▶ TASK INSTRUCTIONS: A single number is wanted: how many lines of the records below contain the word "syrkShapes".

▶ Records from a collection:
/-- A symmetric product of n × k by its transpose, in pieces: the blocks on the diagonal, then those below it. -/
def syrkShapes (n k : Nat) : List OptShape :=
  (pieces n).flatMap (fun a => (pieces k).zipIdx.map (fun c => { opc := 11, acc := decide (0 < c.2), x := (a, c.1), z := (a, a) }))
  ++ (pieces n).zipIdx.flatMap (fun a => (pieces n).zipIdx.flatMap (fun b => if b.2 < a.2 then
      (pieces k).zipIdx.map (fun c => { opc := 10, tb := true, acc := decide (0 < c.2), x := (a.1, c.1), y := (b.1, c.1), z := (a.1, b.1) })
    else []))

/-- A triangular solve with n × n for k columns. -/
def trsmShapes (opc n k : Nat) : List OptShape := (pieces k).map (fun c => { opc := opc, x := (n, n), z := (n, c) })

/-- The backward pass of one stage, as the worked budget lists it: row terms, model products, Hessian factor, gains, update. -/
def OptHdr.backward (h : OptHdr) : List OptShape :=
  let nr := h.nr
  syrkShapes h.nx h.ni ++ syrkShapes h.nu h.ni ++ gemmShapes h.nu h.nx h.ni ++ syrkShapes h.nu 1
  ++ gemmShapes nr nr nr ++ gemmShapes nr h.nu nr ++ gemmShapes nr nr nr ++ gemmShapes h.nu h.nu nr ++ gemmShapes h.nu nr nr
  ++ [{ opc := 1, x := (h.nu, h.nu), z := (h.nu, h.nu) }]
  ++ trsmShapes 7 h.nu nr ++ trsmShapes 8 h.nu nr ++ [{ opc := 4, x := (h.nu, h.nu), z := (h.nu, 1) }, { opc := 5, x := (h.nu, h.nu), z := (h.nu, 1) }]
  ++ gemmShapes nr nr h.nu

/-- The forward pass of one stage. -/
def OptHdr.forward (h : OptHdr) : List OptShape :=
  gemmShapes h.nu 1 h.nr ++ gemmShapes h.nx 1 h.nx ++ gemmShapes h.nx 1 h.nu ++ gemmShapes h.ni 1 h.nx ++ gemmShapes h.ni 1 h.nu

/-- R220: the vector updates of one stage with `rows` rows. -/
def OptHdr.updates (h : OptHdr) (alpha : Int) (rows : Nat) : List OptShape :=
  let v := fun (n f : Nat) => (pieces n).map (fun c => ({ opc := 12, x := (c, 1), z := (c, 1), f := some f, alpha := alpha } : OptShape))
  v h.nu h.fu ++ v h.nx h.fx ++ v rows 16 ++ v rows 16

/-- R224: the forward simulation of one stage. -/
def OptHdr.simulation (h : OptHdr) : List OptShape :=
  gemmShapes h.nx 1 h.nx ++ (gemmShapes h.nx 1 h.nu).map (fun q => { q with acc := true })

/-- R224: the warm plan by SHIFT, one stage a block. -/
def OptHdr.shiftPlan (h : OptHdr) : OptShape := { opc := 13, param := 1, x := (h.n, h.nu), z := (h.n, h.nu) }

/-- The workspace bank of stage `k` (R210). -/
def State.stageBank (s : State) (h : OptHdr) (k : Nat) : Nat :=
  let blk := s.optBlk h
  lget h.workspace (if blk ≤ 8192 then k / (8192 / blk) else k * ceilDiv blk 8192) 0

/-- An entry of the sequencer: operation `q` on stage `k` with predecessors `preds`. Word offsets, the formats the chapter does not
fix, PIVFLOOR and RBND are free, by the descriptor and the entry's index; the three operands lie apart in the stage's bank. -/
def State.optEntry (s : State) (h : OptHdr) (q : OptShape) (k : Nat) (preds : List Nat) (idx : List Nat) : List Word :=
  let free := fun (n : Nat) => (Config.optWord h.ws (1 :: n :: idx)).toNat
  let bank := s.stageBank h k
  let desc := fun (n : Nat) (d : Nat × Nat) => if d.1 = 0 then [0, 0] else
    [wd (bank * 2 ^ 26 + (2730 * n + free n % 426) * 2 ^ 13 + d.2), wd (d.1 * 2 ^ 25 + d.2 * 2 ^ 19 + (q.f.getD (free (3 + n) % 32)) * 2 ^ 14)]
  let ps := preds.zipIdx.map (fun p => 2 ^ (22 + p.2))
  [wd (q.opc * 2 ^ 26 + ps.foldl (· + ·) 0 + b2n q.ta * 2 ^ 21 + b2n q.tb * 2 ^ 20 + b2n q.acc * 2 ^ 18 + free 6 % 2 * 2 ^ 16 + q.param),
   wd ((preds.zipIdx.map (fun p => p.1 % 256 * 2 ^ (8 * p.2))).foldl (· + ·) 0)]
  ++ desc 0 q.x ++ desc 1 q.y ++ desc 2 q.z
  ++ [wd (1 + free 7 % (2 ^ 31 - 1)), wd (free 8), wdi q.alpha, if q.opc = 12 then 30 else 0, 0, 0]

/-- A list in parts of `n` (`fuel` parts at most). -/
def partsOf {α : Type} (n : Nat) : Nat → List α → List (List α)
  | 0, _ => []
  | fuel + 1, l => if l.isEmpty then [] else l.take n :: partsOf n fuel (l.drop n)

/-- R221: batches of at most 256 operations; in the backward pass (`back`) an operation of stage k takes the last ones of stage
k + 1 in its batch as predecessors. `ops` names the stage of each. -/
def State.optBatches (s : State) (h : OptHdr) (dlen back : Bool) (id : List Nat) (ops : List (Nat × OptShape)) : List OwnBatch :=
  (partsOf 256 ops.length ops).zipIdx.map (fun part =>
    { job := 1, bank := h.workspace.getLast?.getD 0, off := 0, dlen := dlen && h.dlen, deadline := if dlen && h.dlen then h.deadline else 0
      entries := part.1.zipIdx.map (fun q =>
        let before := part.1.zipIdx.filterMap (fun r => if r.1.1 = q.1.1 + 1 then some r.2 else none)
        let preds := if back then before.drop (before.length - 4) else []
        s.optEntry h q.1.2 q.1.1 preds (id ++ [part.2, q.2])) })
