/-- FIELD_HOLD (R421): no valid down-frame for 16 µs. -/
def execFieldHold (g : Fin 4) (s : State) : Host.Outcome State Fault Refusal :=
  .next (
    let d := mgetD s.field.side g.val {}
    if decide (2 ≤ g.val) && !d.held && decide (16000 ≤ s.tb.el - d.el) then s.updSide g.val (fun d => { d with held := true, run := 0 })
    else s)

/-- FIELD_SAFE (R421): LLT × 10 µs without a valid down-frame: each channel takes its safe value. -/
def execFieldSafe (g : Fin 4) (s : State) : Host.Outcome State Fault Refusal :=
  .next (
    let d := mgetD s.field.side g.val {}
    let llt := s.regF (if g.val = 2 then Reg.DIO_LLT else Reg.CLO_LLT) 13 0
    if decide (2 ≤ g.val) && !d.safe && decide (llt * 10000 ≤ s.tb.el - d.el) then
      let s := s.updSide g.val (fun d => { d with held := true, safe := true, run := 0 })
      if g.val = 2 then s.updField (fun x => { x with
        outs := wd ((List.range 16).foldl (fun m k => if s.regB (Reg.DIO_OCFG k) 30 then m + 2 ^ k else m) 0) })
      else s.updField (fun x => { x with loops := (List.range 8).map (fun c => (c, s.loopSafe c)) })
    else s)

/-- OUTPUT_APPLY (R423, R424): the field stage of G2 or G3 applies the next `k` publications, which one frame carried,
12 µs after the last of them. A field side that holds or is safe applies nothing. -/
def execOutputApply (g : Fin 4) (k : Fin 16) (s : State) : Host.Outcome State Fault Refusal :=
  .next (
    let mine := fun (p : FieldPub) => if g.val = 2 then p.loop.isNone else g.val == 3 && p.loop.isSome
    let now := (s.field.pubs.filter mine).take k.val
    match now.head?, now.getLast? with
    | some a, some z =>
      if now.length = k.val ∧ z.el - a.el < 5120 ∧ z.el + 11900 ≤ s.tb.el then
        let rest := (s.field.pubs.filter mine).drop k.val ++ s.field.pubs.filter (fun p => !mine p)
        let s := s.bump Reg.DIO_NAPLATE ((now.map (fun p => p.el)).eraseDups.length - 1)
        let s := s.updField (fun x => { x with pubs := rest })
        let d := mgetD s.field.side g.val {}
        if d.held || d.safe then s
        else s.updField (fun x => now.foldl (fun x p => match p.loop with
          | none => { x with outs := p.val }
          | some c => { x with loops := mput x.loops c (loopUnits p.val).1 }) x)
      else s
    | _, _ => s)

/-! ### Reports of the field sides -/

/-- R429: the input voltage `vin` lies below the wire-break threshold at sensor supply `vfs` (mV). -/
def State.belowBreak (s : State) (n vin vfs : Nat) : Bool :=
  let c := s.reg (Reg.DIO_ICFG n)
  let rsc := if bit c 28 then fld c 14 10 else 0
  decide (vin * 256 * (rsc * 100 + fld c 9 0 * 100 + 4700) < s.regF Reg.DIO_WBF 7 0 * vfs * 4700)

/-- WIRE_BREAK (R429): 10 ms below the threshold. -/
def execWireBreak (n : Fin 32) (vin vfs : Nat) (s : State) : Host.Outcome State Fault Refusal :=
  .next (if s.regB (Reg.DIO_ICFG n.val) 31 && s.regB (Reg.DIO_ICFG n.val) 29 && s.belowBreak n.val vin vfs then s.setDiag n.val 1 else s)

/-- SHORT_CIRCUIT (R429): 10 ms at or above V_FS − 1.0 V. -/
def execShortCircuit (n : Fin 32) (vin vfs : Nat) (s : State) : Host.Outcome State Fault Refusal :=
  .next (if s.regB (Reg.DIO_ICFG n.val) 31 && s.regB (Reg.DIO_ICFG n.val) 28 && decide (vfs ≤ vin + 1000) then s.setDiag n.val 2 else s)

/-- INPUT_FAULT_CLEAR (R429): 10 ms without the condition of the report. -/
def execInputFaultClear (n : Fin 32) (vin vfs : Nat) (s : State) : Host.Outcome State Fault Refusal :=
  .next (
    let gone := match mgetD s.field.diag n.val 0 with
      | 1 => !(s.belowBreak n.val vin vfs)
      | 2 => decide (vin + 1000 < vfs)
      | _ => true
    if gone then s.setDiag n.val 0 else s)

/-- OUTPUT_OVERLOAD (R434): 10 ms at the current limit. -/
def execOutputOverload (k : Fin 16) (s : State) : Host.Outcome State Fault Refusal :=
  .next (
    if s.regB (Reg.DIO_OCFG k.val) 31 || s.isSafOut k.val then
      (s.outReport k.val 0).updField (fun x => { x with ovlEl := mput x.ovlEl k.val s.tb.el })
    else s)

/-- OVERLOAD_RETRY (R434): with AUTOR = 1, 1 s after the overload. -/
def execOverloadRetry (k : Fin 16) (s : State) : Host.Outcome State Fault Refusal :=
  .next (
    if s.regB (Reg.DIO_ODIAG k.val) 31 && s.regB (Reg.DIO_OCFG k.val) 27
        && decide (1000000000 ≤ s.tb.el - mgetD s.field.ovlEl k.val 0) then
      (s.clrBitR (Reg.DIO_ODIAG k.val) 31).updField (fun x => { x with ovlEl := mdel x.ovlEl k.val })
    else s)

/-- R434: a write of DIO_ORST clears the latched overloads it names. -/
def State.orstWrite (s : State) (v : Word) : State :=
  (List.range 16).foldl (fun s k =>
    if bit v k then (s.clrBitR (Reg.DIO_ODIAG k) 31).updField (fun x => { x with ovlEl := mdel x.ovlEl k }) else s) s

/-- DIO_ORST (R434): A write clears latched overloads of outputs. -/
def execDioOrst (p : Party) (v : Word) (s : State) : Host.Outcome State Fault Refusal := .next (s.byParty p (fun s => s.orstWrite v))

/-- OUTPUT_OVERTEMP (R435): the junction temperature of output `k`, °C. -/
def execOutputOvertemp (k : Fin 16) (tj : Int) (s : State) : Host.Outcome State Fault Refusal :=
  .next (if 165 ≤ tj then s.outReport k.val 1 else if tj < 145 then s.clrBitR (Reg.DIO_ODIAG k.val) 30 else s)

/-- OUTPUT_OPEN_WIRE (R435): the voltage of an off output with OWEN = 1, in mV, for 100 ms. -/
def execOutputOpenWire (k : Fin 16) (mv : Nat) (s : State) : Host.Outcome State Fault Refusal :=
  .next (
    if s.regB (Reg.DIO_OCFG k.val) 29 && !(s.outDriven k.val) then
      if 2000 < mv then s.outReport k.val 2 else s.clrBitR (Reg.DIO_ODIAG k.val) 29
    else s)

/-- FIELD_SUPPLY_LOW (R437): FS_A (0) or FS_B (1), in mV, for 1 ms. -/
def execFieldSupplyLow (b : Fin 2) (mv : Nat) (s : State) : Host.Outcome State Fault Refusal :=
  .next (if mv < 18000 then (s.setBitR Reg.DIO_STK (7 + b.val)).record .fioFsLow b.val [b.val] else s)

/-- FIELD_RAIL_LOW (R437): the ORed rail, in mV: below 14.0 V every G2 output and G3 loop is off and reports a stage
fault, until the rail returns. -/
def execFieldRailLow (mv : Nat) (s : State) : Host.Outcome State Fault Refusal :=
  .next (
    let low := decide (mv < 14000)
    let s1 := s.updField (fun x => { x with railLow := low })
    let s2 := (List.range 16).foldl (fun s k => s.putBitR (Reg.DIO_ODIAG k) 28 low) s1
    (List.range 8).foldl (fun s c =>
      let s := if low && !(s.regB Reg.CLO_CSTAT (24 + c)) then s.setBitR Reg.CLO_STK (24 + c) else s
      s.putBitR Reg.CLO_CSTAT (24 + c) low) s2)

/-- R440: the checks of the loops run. -/
def State.loopChecks (s : State) : Bool :=
  s.driven && s.regB (Reg.DIO_LINK 3) 31 && decide (20000000 ≤ s.tb.el - s.pair.enEl)

/-- R440: loop `c` is open: a command of 1.0 mA or more reads back below 0.2 mA. -/
def State.loopOpenNow (s : State) (c : Nat) : Bool :=
  decide (2048 ≤ s.loopCommand c) && decide ((s.reg (Reg.CLO_RB c)).toNat * 10 < 131072)

/-- R440: the read-back of loop `c` differs from its command by more than 0.2 mA. -/
def State.loopOffNow (s : State) (c : Nat) : Bool :=
  decide (131072 < (((s.reg (Reg.CLO_RB c)).toNat : Int) - (s.loopCommand c * 32 : Nat)).natAbs * 10)

/-- R440: loop `c` reports OPEN (bit 8 + c) or COMPLIANCE (bit c). -/
def State.loopReport (s : State) (c pos : Nat) (n : RecName) : State :=
  let sound := !(s.regB Reg.CLO_CSTAT (8 + c)) && !(s.regB Reg.CLO_CSTAT c)
  let s := s.setBitR Reg.CLO_CSTAT pos
  if sound then (s.setBitR Reg.CLO_STK pos).record n c [c] else s

/-- LOOP_OPEN (R440): A commanded loop reading below 0.2 mA for 20 ms reports OPEN. -/
def execLoopOpen (c : Fin 8) (s : State) : Host.Outcome State Fault Refusal :=
  .next (if s.loopChecks && s.loopOpenNow c.val then s.loopReport c.val (8 + c.val) .cloOpen else s)

/-- LOOP_COMPLIANCE (R440): A loop off its command by 0.2 mA for 20 ms reports COMPLIANCE. -/
def execLoopCompliance (c : Fin 8) (s : State) : Host.Outcome State Fault Refusal :=
  .next (if s.loopChecks && !(s.loopOpenNow c.val) && s.loopOffNow c.val then s.loopReport c.val c.val .cloCompliance else s)

/-- LOOP_OK (R440): 20 ms without the condition of the report. -/
def execLoopOk (c : Fin 8) (s : State) : Host.Outcome State Fault Refusal :=
  .next (
    let openEnds := s.regB Reg.CLO_CSTAT (8 + c.val) && !(s.loopOpenNow c.val)
    let offEnds := s.regB Reg.CLO_CSTAT c.val && !(s.loopOffNow c.val)
    if openEnds || offEnds then
      let s := if openEnds then s.clrBitR Reg.CLO_CSTAT (8 + c.val) else s
      (if offEnds then s.clrBitR Reg.CLO_CSTAT c.val else s).record .cloLoopOk c.val [c.val]
    else s)

end Sys2Proof.Machine
end

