/-! ### The check -/

/-- Every condition of the conflict check that holds in `s`, reached from `old` by a set that writes `addrs`: routes first
(R39), then the blocks in the order of their ports. -/
def clashes (old s : State) (addrs : List Nat) : List Clash :=
  s.routePairClashes ++ s.routeClashes ++ s.schClashes addrs ++ lockClashes old s ++ s.lpeClashes addrs ++ s.fusClashes
    ++ s.gnbClashes ++ s.tmbClashes ++ btlClashes old s ++ s.safClashes ++ s.serClashes ++ s.dioClashes ++ s.cloClashes
    ++ s.dfcClashes ++ s.encClashes ++ s.canClashes ++ s.ethClashes

/-- R39, R137: the first condition that the set contains, or that it would create against the values in force: one on an
entry that the set writes, or one that does not hold before the commit. -/
def firstClash (old s : State) (addrs : List Nat) : Option Clash :=
  let before := clashes old old []
  (clashes old s addrs).find? (fun c => addrs.any (fun a => decide (c.lo ≤ a) && decide (a ≤ c.hi)) || !(before.contains c))

end Sys2Proof.Machine
end

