-- ==== Sys2Proof/Machine/Dispatch.lean ====
section
/-! DEFINITION. Machine/Dispatch.lean: one arm per command, each one call of its meaning. -/
namespace Sys2Proof.Machine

▶ RESPONSE FOR THIS EXERCISE: 2